Interestingly, in multi-fixation search, fixation durations that occur after the initial saccade response can be shorter than the latency of the initial response (Viviani and Swensson, 1982; McPeek and Keller, 2001; Van Loon et al., 2002). Similarly, brief intersaccadic intervals have been reported in reading and simple saccade tasks (for review, see Bahill et al., 1975; Rayner, 1998). Short intersaccadic intervals are characteristic of preplanned sequences (Becker and Jürgens, 1979; Zingale and Kowler, 1987) and thought to reflect concurrent saccade processing. Indeed, information about a search target may be acquired at least one fixation ahead. The second saccade of a sequence is influenced by visual information available before the first saccade (Caspi et al., 2004).

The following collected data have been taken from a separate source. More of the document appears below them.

/-- An uncorrectable read of memory: of a Pocket it is the Chamber's fault, else the memory's. -/
def State.readFails (s : State) (c i a : Nat) (strand : Bool) : State :=
  if regionOf a = some .pocket then s.chamberFails ((a - pocketBase) / pocketWindow) (if strand then i else 4)
  else s.lineFails c i a strand

/-! ### Ports (R330, R344, R351) -/

/-- Modules of the partition (R282). -/
def State.partition (s : State) : List Nat :=
  (List.range (s.extent 0)).flatMap (fun x => (List.range (s.extent 1)).flatMap (fun y =>
    (List.range (s.extent 2)).map (fun z => 4096 * x + 64 * y + z)))

/-- The module at a port of a module, none where the axis ends there. -/
def State.beyond (s : State) (m p : Nat) : Option Nat :=
  let axis := p / 2
  let n := s.extent axis
  let c := coordOf m axis
  let unit := 2 ^ (12 - 6 * axis)
  let at' := fun k => m - c * unit + k * unit
  if n ≤ 1 then none
  else if p % 2 = 0 then (if c + 1 < n then some (at' (c + 1)) else if s.wraps axis then some (at' 0) else none)
  else if 0 < c then some (at' (c - 1)) else if s.wraps axis then some (at' (n - 1)) else none

/-- Ports of other modules that face a module, as 8 × module + port. -/
def State.facing (s : State) (m : Nat) : List Nat :=
  (List.range 6).filterMap (fun p => (s.beyond m p).map (fun n => 8 * n + (p / 2 * 2 + (1 - p % 2))))

/-- Every port that faces a module has failed, within 1 ms of one another (R351). -/
def State.cutOff (s : State) (m : Nat) : Bool :=
  let times := (s.facing m).map (fun k => tget 0 s.portsFailedAt k)
  !times.isEmpty && times.all (· != 0) && decide (times.foldl max 0 ≤ times.foldl min (times.headD 0) + 2000000)

/-- Missing links of the ring of an axis through this module (R344): the links between neighbours whose port has failed. -/
def State.missingOnRing (s : State) (axis : Nat) : List Nat :=
  let n := s.extent axis
  let c0 := coordOf s.self axis
  let unit := 2 ^ (12 - 6 * axis)
  (List.range n).filter (fun c =>
    let m := s.self - c0 * unit + c * unit
    let up := tget 0 s.portsFailedAt (8 * m + 2 * axis)
    let down := tget 0 s.portsFailedAt (8 * (s.self - c0 * unit + (c + 1) % n * unit) + 2 * axis + 1)
    up != 0 || down != 0)

/-- A ring with a second missing link is reported to the host: a port event and a log entry (R344; log 44). -/
def State.ringReport (s : State) (axis : Nat) : State :=
  if (s.missingOnRing axis).length < 2 then s else (s.log 3 0 0x0502 (bytesLE 1 axis ++ bytesLE 3 s.self)).hostEvent 3

/-! ### Loss of a module (R351) -/

/-- The job that a management packet belongs to: its tag, and a rank map that holds the sender. -/
def State.mgmtJob (s : State) (k : MgmtPacket) : Option Job :=
  s.jobs.find? (fun j => j.tag % 4096 == k.tag % 4096 && j.ranks.contains k.src)

/-- The error record of a lost rank. -/
def State.lossRecord (s : State) (j : Job) (ts detect rank step : Nat) : ErrRecord :=
  { origin := s.origin 3 0, cls := 0x0A, action := 9, outcome := 1, stopTs := ts, resumeTs := 0, addr := j.ranks.getD rank 0
    unit := rank, job := j.id, aux := step, rank := detect }

/-- A loss record is kept where it is the smallest by `TS` and then `DETECT_RANK`. -/
def State.keepLoss (s : State) (id ts detect rank step : Nat) : State :=
  match s.job? id with
  | none => s
  | some j =>
    let smaller := match j.loss with | none => true | some (t, d, _, _) => decide (ts < t) || (ts == t && decide (detect < d))
    if !smaller then s else ((s.modJob id (fun j => { j with loss := some (ts, detect, rank, step) })).flag .modLossSeen 0).hostEvent 5

/-- This member declares a rank lost: LOSS to every other member, with the record as payload. -/
def State.declareLoss (s : State) (j : Job) (rank step : Nat) : State :=
  let bs := (s.lossRecord j s.now j.rank rank step).bytes s.now
  let others := j.ranks.filter (· != s.self)
  (others.foldl (fun s m => s.sendMgmt m j.tag 3 j.id bs) s).keepLoss j.id s.now j.rank rank step

/-- The restart step that a member knows of an owner: the step of its last commit here, else a free value. -/
def State.restartStep (s : State) (owner : Nat) : Nat × State :=
  match (s.mirrors.filter (fun m => m.owner == owner)).map (·.step) with
  | [] => s.takeFree
  | ms => (ms.foldl max 0, s)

Observers can identify a search target at least one fixation in advance (Kotowicz et al., 2010), and planning can occur for sequences of up to three saccades (De Vries et al., 2013). Moreover, visual discrimination is enhanced at the locations of future saccade targets before the first saccade (Godijn and Theeuwes, 2003; Baldauf and Deubel, 2008; Gersch et al., 2009), suggesting that visual attention can be allocated in parallel more than one fixation ahead.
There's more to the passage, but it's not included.